Some of the people on the sidewalks cheered as the marchers walked past. Others hurried along, intent on their own business or on finding someplace to get out of the cold. Policemen in overcoats of military blue were out in force. They had clubs in their hands and pistols on their belts. If peaceable protest turned to uprising-or, perhaps, if the police thought it might, this gathering too could be put down with guns.

Trees in Washington Park were skeletally bare. What little grass snow did not cover was yellow and dead. It was as bleak and forbidding a place as Lincoln could imagine. But it also struck him as the perfect place to hold a rally for the new fusion of the Socialists and his wing of the Republican Party.

"In the summer, you know, and when the weather is fine, the rich promenade through here, showing off their fancy carriages and matched teams and expensive clothes," he said to Friedrich Sorge.

Sorge nodded. "Yes, I have seen this." He scowled. "It is not enough for them that they have. They must be seen to have. Their fellow plutocrats must know they, too, are part of the elite, and the proletariat must be reminded that they are too rich and powerful to be trifled with."

"Thanks to their money, they think it is summer in the United States the year around," Lincoln said. "To the people coming into Washington Park now, blizzards blow in January and July alike."

"This is true," Sorge agreed emphatically. He hesitated. "It is also very well said, though with my English imperfect you will not, perhaps, find in this much praise. But I think you have in yourself the makings of a poet."

"Interesting you should say so," Lincoln replied. "I tried verse a few times, many years ago-half a lifetime ago, now that I think about it. I don't reckon the results were altogether unfortunate, at least the best of them, but they were not of the quality to which I aspired, and so I gave up the effort and turned back to politics and the law, which better suited my bent."

"You may have given up too soon," Sorge said. "Even more than other kinds of writing, poetry repays steady effort."

"Even if you are right, as you may well be, far too many years have passed for it to matter now," Lincoln said. "If, by lucky chance, some phrase in a speech or in an article should strike the ear or mind as happily phrased, maybe it is the poet, still struggling after so long to break free."

More miserably cold-looking policemen directed the throng to an open area in front of a wooden platform from which more red banners flew. The wind was methodically ripping them to shreds. "Say your say and then go home," a policeman told Lincoln. The former president judged that likelier to be a plea from the heart than a political statement; the fellow's teeth were chattering so loudly, he was hard to understand.

Friedrich Sorgc said, "Not too hard, is it, to know which of our followers came from your camp and which from mine?"
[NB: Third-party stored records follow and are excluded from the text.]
/-- An install starts, or resumes when the journal holds an identical header (R603, R605). `src`: 1 from the card, 2 over Dengon;
`data`: the container's bytes at hand. -/
def State.instStart (s0 : State) (src : Nat) (h data : List Byte) : State :=
  let s := s0.nvmStrays
  let b := s.idleBank
  let t := (((((s.wr Reg.instSrc (src : Nat)).wr Reg.instLen (hdrLen h : Nat)).wr Reg.instNs s.now).activity src).wr Reg.eraseLeft 0).wr Reg.imgSpoilt 0
  if s.fld (bankState b) = 1 ∧ s.blob Reg.jrnHdr = h then
    let u := (t.wr Reg.instJob 3).wr Reg.instWord 0
    let have_ := if src = 1 then data else if hdrEnc h then h else (s.blob (Reg.bankImg b)).take (s.rdN Reg.JOURNAL_NEXT)
    (u.setBlob Reg.instData (if have_.length < 256 then h else have_)).nvmKick 4
  else ((t.wr Reg.instJob 1).setBlob Reg.instData data).bootEntry b 1 0

/-- RESUME_AT (R606, R607): the container offset from which data must be sent; an encrypted body starts again. -/
def State.resumeAt (s : State) (h : List Byte) : Nat :=
  if s.fld (bankState s.idleBank) = 1 ∧ s.blob Reg.jrnHdr = h ∧ hdrEnc h = false then s.rdN Reg.JOURNAL_NEXT else 0

/-- The checks of R599 on the whole container: 0xB a failing tag, 0xA a differing hash, 0 none. -/
def State.bodyFault (s : State) : Nat :=
  let data := s.blob Reg.instData
  let h := data.take 256
  let cipher := natsOf (data.drop 256)
  if hdrEnc h = true ∧ ((s.keySlot 4).isEmpty = true ∨
      gcmTag (s.keySlot 4) (natsOf (slice 0x50 12 h)) (natsOf (h.take 0x30)) cipher ≠ natsOf (slice 0x5C 16 h)) then 0xB
  else if sha256 (natsOf ((s.plain data).drop 256)) ≠ natsOf (slice 0x30 32 h) then 0xA
  else 0

/-- The container has been written and is judged (R599, R603): VALID, or REJECTED with IMG_FAULT. -/
def State.instJudge (s : State) : State :=
  let f := s.bodyFault
  let t := (s.activity 3).wr Reg.instJob 4
  if f = 0 then t.bootEntry s.idleBank 2 0 else (t.imgFails f).bootEntry s.idleBank 6 0

/-- What has arrived and is not yet programmed is programmed and verified (R606: IMG_END answers within its own time). -/
def State.instFlush (s0 : State) : State :=
  let s := s0.nvmStrays
  let b := s.idleBank
  let len := s.rdN Reg.instLen
  let data := s.plain (s.blob Reg.instData)
  let t := (s.setBlob (Reg.bankImg b) (data.take len)).setBlob Reg.jrnHdr (data.take 256)
  let u := (t.wr Reg.JOURNAL_NEXT (4096 * ((len + 4095) / 4096) : Nat)).describeBank b data
  (((u.setFld (bankState b) 1).wr Reg.instWord 0).wr Reg.instJob 3).g24Follow s

/-- A sector of the image region of bank `b`, `off` bytes into it, is erased: what the bank holds ends there, and an erased header describes
nothing (R603, R620). -/
def State.sectorErased (s : State) (b off : Nat) : State :=
  (s.setBlob (Reg.bankImg b) ((s.blob (Reg.bankImg b)).take off)).when (decide (off = 0)) fun u => u.describeBank b []

/-- One word or one sector of the install has verified (R603) (log entry 104: DEDUCED). -/
def State.instStep (s : State) (erase : Bool) : State :=
  let b := s.idleBank
  let k := s.instSector
  let done := s.rdN Reg.instWord
  if erase then
    (s.sectorErased b (4096 * k)).wr Reg.instWord 1
  else
    let data := (s.plain (s.blob Reg.instData)).take (s.rdN Reg.instLen)
    let upTo := 4096 * k + 16 * done
    let t := (s.setBlob (Reg.bankImg b) ((s.blob (Reg.bankImg b)).take (upTo - 16) ++ slice (upTo - 16) 16 data)).wr Reg.instWord ((done + 1 : Nat) : Int)
    (if upTo = 256 then t.describeBank b data else t).g24Follow s

/-! ### The boot record (R602, R611–R616) -/

/-- TRIAL_S (R613): the seconds held, and those since its count last ran on (log entry 105: DEDUCED). -/
def State.trialS (s : State) : Int :=
  satU 16 (s.rd Reg.TRIAL_S + if s.on Reg.trialNs then (s.now - (s.rd Reg.trialNs - 1)) / 1000000000 else 0)

/-- TRIAL_S stops where it stands. -/
def State.trialStop (s : State) : State := (s.wr Reg.TRIAL_S s.trialS).wr Reg.trialNs 0

/-- ROLLBACK_CTR is raised to that of a CONFIRMED bank when lower (R612, R616). -/
def State.rollbackUp (s : State) (b : Nat) : State :=
  s.wr Reg.ROLLBACK_CTR (max (s.rd Reg.ROLLBACK_CTR) (s.rd (Reg.BANK_ROLLBACK b)))

/-- The trial bank is rejected: FALLBACK sets, FALLBACKS counts, source 78 is raised (R612, R615). -/
def State.trialReject (s : State) (b : Nat) : State :=
  ((((s.trialStop.setFld (bankState b) 6).setFld updFallback 1).inc16 Reg.FALLBACKS)).raise 78

/-- The entry at the head of the boot record's work has verified and governs (R591): the bank's state and what follows it. -/
def State.bootApply (s : State) (e : BootEntry) : State :=
  let t := ({ s with bootQ := s.bootQ.drop 1 }.wr Reg.bootAt ((s.rd Reg.bootAt + 1) % 4294967296)).setFld (bankState e.bank) e.st
  let reset := fun (c : Nat) (u : State) => if s.on Reg.nvmResetDue then u else u.wantReset c
  match e.act with
  | 1 => reset 5 (((t.wr Reg.TRIAL_BOOTS 0).wr Reg.TRIAL_S 0).wr Reg.trialNs 0)
  | 2 => (t.trialStop.setFld (bankState (1 - e.bank)) 5).rollbackUp e.bank
  | 3 => reset 6 (t.trialReject e.bank)
  | 4 => reset 5 (t.trialReject e.bank)
  | _ =>
    if s.rd Reg.instJob = 1 then (t.wr Reg.instJob 2).wr Reg.instPrep 32
    else if s.rd Reg.instJob = 4 then t.instEnd
    else if e.st = 0 then t.describeBank e.bank []
    else t

/-- The boot record's work is cut by a reset, or its entry has failed (R591–R593): the entry governs once one of its two copies has been programmed,
and is ignored before, in a place that the next one does not use (log entry 104: DEDUCED). -/
def State.bootCut (s : State) : State :=
  let t := { s with bootQ := [] }.wr Reg.bootWord 0
  match s.bootQ with
  | [] => t
  | e :: _ =>
    if 2 ≤ s.rd Reg.bootWord then { (s.wr Reg.nvmResetDue 1).bootApply e with bootQ := [] }.wr Reg.bootWord 0
    else t.when (s.on Reg.bootWord || decide (s.fld recOwner = 2) && decide (s.fld recState ≠ 2)) fun u => u.wr Reg.bootAt ((u.rd Reg.bootAt + 1) % 4294967296)

/-- An operation of an owner has verified (log entry 104: DEDUCED). -/
def State.nvmStep (s : State) (owner : Nat) (erase : Bool) : State :=
  match owner with
  | 1 => s.wr Reg.saveLeft (s.rd Reg.saveLeft - 1)
  | 2 => if s.rd Reg.bootWord < 3 then s.wr Reg.bootWord (s.rd Reg.bootWord + 1) else (s.bootQ.head?.map (s.wr Reg.bootWord 0).bootApply).getD s
  | 3 =>
    if s.rd Reg.instJob = 2 then
      let t := ((s.wr Reg.instPrep (s.rd Reg.instPrep - 1)).wr Reg.JOURNAL_NEXT 0).setBlob Reg.jrnHdr []
      if s.rd Reg.instPrep = 1 then ((t.setBlob Reg.jrnHdr ((s.blob Reg.instData).take 256)).wr Reg.instJob 3).wr Reg.instWord 0 else t
    else
      let t := ((s.wr Reg.JOURNAL_NEXT (s.rd Reg.JOURNAL_NEXT + 4096)).wr Reg.instWord 0).g24Follow s
      if t.instWritten = true ∧ t.rd Reg.instSrc = 1 ∧ t.on Reg.nvmResetDue = false then t.instJudge else t
  | 4 =>
    if s.rd Reg.instJob = 3 then s.instStep erase
    else
      let t := (s.wr Reg.eraseLeft (s.rd Reg.eraseLeft - 1)).setBlob (Reg.bankImg s.idleBank) []
      if s.rd Reg.eraseLeft = 1 then t.bootEntry s.idleBank 0 0 else t
  | 5 => s.plOpDone erase
  | _ => s

/-- A SAVE that has begun an operation has spoilt the copy it rewrites: no CRC of it passes until a SAVE completes (R590) (log entry 104: DEDUCED). -/
def State.saveSpoils (s : State) : State :=
  let begun := decide (0 < s.rd Reg.saveLeft) && (decide (s.rd Reg.saveLeft < 8224) || (decide (s.fld recOwner = 1) && decide (s.fld recState ≠ 2)))
  if begun then { s with copies := s.copies.filter fun (c : ConfigCopy) => c.bank ≠ s.rdN Reg.saveBank } else s

/-- A SAVE is abandoned: the other copy governs (R590). -/
def State.saveDrop (s : State) : State := ({ s.saveSpoils with saving := [] }.wr Reg.saveLeft 0).setFld (flag Reg.CFG_STATUS 1) 0

/-- The NVM manager's reset: it starts no further operation (R593). The bank keeps what the boot record and the journal hold. -/
def State.nvmHalt (s : State) : State :=
  let t := s.saveDrop.bootCut.instEnd
  ((((t.wr Reg.eraseLeft 0).wr Reg.plErSlot 0).wr Reg.nvmRetry 0).wr Reg.nvmResetDue 0).wr Reg.nvmStray 0

/-- An operation that no longer belongs to an install has ended (R588, R603): a sector's journal entry stands, and an erased sector is erased (log entry 104: DEDUCED). -/
def State.strayDone (s : State) (ok erase : Bool) : State :=
  let t := s.wr Reg.nvmStray 0
  let b := s.idleBank
  if !ok then t
  else if s.rd Reg.nvmStray = 2 then t.wr Reg.JOURNAL_NEXT (t.rd Reg.JOURNAL_NEXT + 4096)
  else if erase && decide (s.fld recOwner = 4) then t.sectorErased b (s.rdN Reg.OP_ADDR - bankBase b)
  else t

/-- An operation has failed for the second time (R592): source 81, and the next segment of an offer is answered with it (12_dictionary.md R503); an image sector ends the install with IMG_FAULT 0xC, and one of the pit log is
replaced by a spare (11_shaft_and_pit_log.md R479). -/
def State.nvmLost (s : State) (owner : Nat) : State :=
  let t := s.raise 81
  match owner with
  | 1 => t.saveDrop
  | 2 => { t with bootQ := t.bootQ.drop 1 }.wr Reg.bootWord 0 |>.wr Reg.bootAt ((t.rd Reg.bootAt + 1) % 4294967296)
  | 3 => t.instEnd.wrB Reg.imgSpoilt (decide (s.rd Reg.instSrc = 2))
  | 4 => if s.installing then (t.setFld updFault 0xC).instEnd.wrB Reg.imgSpoilt (decide (s.rd Reg.instSrc = 2)) else t.wr Reg.eraseLeft 0
  | 5 => t.plOpLost (decide (s.fld recOp = 2))
  | _ => t

/-- The operation in progress ends with its verify read (R592, R593); `owner`: whose operation is started next. -/
def State.nvmDone (s : State) (ok : Bool) (owner : Nat) : State :=
  if !s.on Reg.nvmBusy then s
  else
    let o := s.fld recOwner
    let erase := decide (s.fld recOp = 2)
    let t := (s.wr Reg.nvmBusy 0).setFld recState (if ok then 2 else 3)
    let u :=
      if t.on Reg.nvmStray then (t.wr Reg.nvmRetry 0).strayDone ok erase
      else if ok then (t.wr Reg.nvmRetry 0).nvmStep o erase
      else if s.on Reg.nvmRetry || s.on Reg.nvmResetDue then (t.wr Reg.nvmRetry 0).nvmLost o
      else (t.wr Reg.nvmRetry 1).nvmStart o (erase, s.rdN Reg.OP_ADDR)
    if u.on Reg.nvmResetDue then u.nvmHalt else u.nvmKick owner

/-- A reset reaches the NVM manager (R593, R594): an operation in progress is completed first; under R368 an erase is stopped. -/
def State.nvmReset (s : State) (die : Bool) : State :=
  if s.on Reg.nvmBusy then
    if die then
      let t := (s.wr Reg.nvmBusy 0).setFld recState (if s.fld recOp = 2 then 4 else 2)
      (if s.fld recOp = 2 then t
        else if s.on Reg.nvmStray then t.strayDone true false
        else (t.wr Reg.nvmResetDue 1).nvmStep (s.fld recOwner) false).nvmHalt
    else s.wr Reg.nvmResetDue 1
  else s.nvmHalt

/-- The sector of an erase that was cut short is erased again (R595): of an image, or of the journal; a copy of the configuration fails its CRC
with its SAVE (R590), and a slot of the pit log is erased whole (11_shaft_and_pit_log.md R482) (log entry 104: DEDUCED). -/
def State.eraseAgain (s : State) : State :=
  let b := s.rdN Reg.OP_ADDR / 0x400000
  match s.fld recOwner with
  | 3 => (s.wr Reg.JOURNAL_NEXT 0).setBlob Reg.jrnHdr []
  | 4 => s.sectorErased b (s.rdN Reg.OP_ADDR - bankBase b)
  | _ => s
"No, not hard," Lincoln said. The difference interested him and amused Sorge. About four out of five people in the crowd obeyed without question the police who herded them where they were supposed to go. The fifth, the odd man out, called the Chicago policemen every name in the book, sometimes angrily, sometimes with a jaunty air that said it was all a game. The fifth man, the odd man, was far more likely to be carrying a red flag than the other four.
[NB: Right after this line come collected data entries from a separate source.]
-- ==== Sys2Proof/Machine/Step.lean ====
section
/-!
DEFINITION. One step: the command at the front of the queue, or one edge of CLK_SYS where no command waits.
-/
namespace Sys2Proof.Machine

/-- A step on an empty queue: one edge of CLK_SYS, by which the timebase advances 5 ns (01_architecture.md R31, R34), with what the passing
of time alone brings about; nothing where the core has no power (log entry 1: DESIGN CHOICE). -/
def State.idle (s : State) : State := if s.on Reg.corePowered then (s.advance 5).railTime else s

/-- One step: the command at the front of the queue acts on a state that holds the queue's rest (log entry 1: DESIGN CHOICE, log entry 2: DESIGN CHOICE) (log entry 110: DESIGN CHOICE). -/
def step (s : State) : Host.Outcome State Fault Refusal :=
  match s.pending with
  | [] => .next s.idle
  | c :: rest => exec c { s with pending := rest }

/-- The state with the command that a table word spells put at the front of the queue; the state where it spells none (log entry 2: DESIGN CHOICE). -/
def State.withFetchWord (s : State) (nbits w : Nat) : State :=
  match decodeTableWord nbits w with
  | some c => { s with pending := c :: s.pending }
  | none => s

end Sys2Proof.Machine
end

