/-- DERIVED, 05_ring_and_holdup.md R204, 05_ring_and_holdup.md R205, 05_ring_and_holdup.md R206, 05_ring_and_holdup.md R223, 01_architecture.md
R25. While the core has power, in a power-plane reset too, for a port in CLOSED and every voltage at its shunt: with ENABLE and PILOT_EN at
1, the far-end pilot qualified and PILOT_STUCK at 0, an outward voltage above ISO_DIR_MA × SHUNT_UOHM trips it with CAUSE 0x1; one above
ISO_MAX_MA × SHUNT_UOHM trips it with CAUSE 0x2 whatever the pilot shows; with INW_EN at 1 an inward one above ISO_IN_MA × SHUNT_UOHM trips
it with CAUSE 0x3. Each answers a next state, that of the trip, and below its limit each changes nothing. That the current has stayed there
for 2 µs is what the commands of CAUSE 2 and 3 say (log entry 9). -/
def Obligations.RingPortTrips : Prop :=
  ∀ (p : Fin 2) (uv : Int) (t : State), t.on Reg.corePowered = true → t.rpSt p = 2 →
    (t.rd (Reg.ISO_DIR_MA p) * t.rd (Reg.Ring_SHUNT_UOHM p) < uv * 1000 → t.bit (Bit.RP_CTRL_ENABLE p) = true →
      t.bit (Bit.RP_CTRL_PILOT_EN p) = true → t.bit (rpPilotIn p) = true → t.bit (rpPilotStuck p) = false →
      exec (.directionalTrip p uv) t = .next (t.rpTripNow p 1).settle) ∧
    (t.rd (Reg.ISO_MAX_MA p) * t.rd (Reg.Ring_SHUNT_UOHM p) < uv * 1000 → exec (.backupOutwardTrip p uv) t = .next (t.rpTripNow p 2).settle) ∧
    (t.bit (Bit.RP_CTRL_INW_EN p) = true → t.rd (Reg.ISO_IN_MA p) * t.rd (Reg.Ring_SHUNT_UOHM p) < -uv * 1000 →
      exec (.inwardTrip p uv) t = .next (t.rpTripNow p 3).settle) ∧
    (uv * 1000 ≤ t.rd (Reg.ISO_DIR_MA p) * t.rd (Reg.Ring_SHUNT_UOHM p) → exec (.directionalTrip p uv) t = .next t.settle) ∧
    (uv * 1000 ≤ t.rd (Reg.ISO_MAX_MA p) * t.rd (Reg.Ring_SHUNT_UOHM p) → exec (.backupOutwardTrip p uv) t = .next t.settle) ∧
    (-uv * 1000 ≤ t.rd (Reg.ISO_IN_MA p) * t.rd (Reg.Ring_SHUNT_UOHM p) → exec (.inwardTrip p uv) t = .next t.settle)

/-- DERIVED, 13_links.md R540. While the processor plane and the 10BASE-T1S port run with PLCA_EN at 1: for a follower, 1 ms without a BEACON
answers a next state in which PLCA_ACTIVE is 0 and source 233 is raised, and a loss already taken raises no more; a BEACON answers one in
which PLCA_ACTIVE is 1 and the 1 ms counts anew. Nothing else has changed before what follows at once. That one loss raises once is the
model's reading (log entry 102). -/
def Obligations.BeaconLossFallsBack : Prop :=
  ∀ t : State, t.procRuns = true → t.portRuns 1 = true → t.bit (flag Reg.T1S_CTRL 1) = true →
    (t.on Reg.PLCA_NODE_ID = true → t.on Reg.beaconOut = false → t.rd Reg.beaconNs + 1000000 ≤ t.now →
      exec .beaconLoss t = .next (((t.setFld t1sActive 0).wr Reg.beaconOut 1).raise 233).settle) ∧
    (t.on Reg.beaconOut = true ∨ t.now < t.rd Reg.beaconNs + 1000000 → exec .beaconLoss t = .next t.settle) ∧
    exec .beaconReceived t = .next (((t.setFld t1sActive 1).wr Reg.beaconNs t.now).wr Reg.beaconOut 0).settle

/-- DERIVED, 07_loop_engine.md R297. When a trigger arrives for a lane whose previous frame is still running, the lane starts no frame: OVERRUNS
is one more, source 384 + lane is raised and the frame number advances, and nothing else has happened; the running frame goes on under its
own number (lnRunFrame). -/
def Obligations.TriggerDuringAFrameIsAnOverrun : Prop :=
  ∀ (t : State) (l : Fin 2) (number : Int), ((t.wr (Reg.lnFrameNo l) number).wr (Reg.FRAME_NO l) (number % 2 ^ 32)).frameRuns l = true →
    t.laneTrigger l number =
      ((((t.wr (Reg.lnFrameNo l) number).wr (Reg.FRAME_NO l) (number % 2 ^ 32)).inc32 (Reg.OVERRUNS l)).raise (384 + l))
"Some people, Lincoln, you see, truly do believe in the revolution of the proletariat," Sorge said.

"I do recollect that, believe me," Lincoln answered. "What you have to remember is that some people don't. Looking over the crowd here, I'd judge that most of the people in it don't. What we have to do to build this party is to make the people who don't believe in revolution want to join so they can reform the country, and at the same time keep the ones who are revolutionaries in the fold."

Sorge's mouth puckered as if he'd bitten into an unripe persimmon. "You are saying-you have been saying since we first spoke- that we must water down the doctrines of the party the way a dishonest distiller will water down the whiskey he sells."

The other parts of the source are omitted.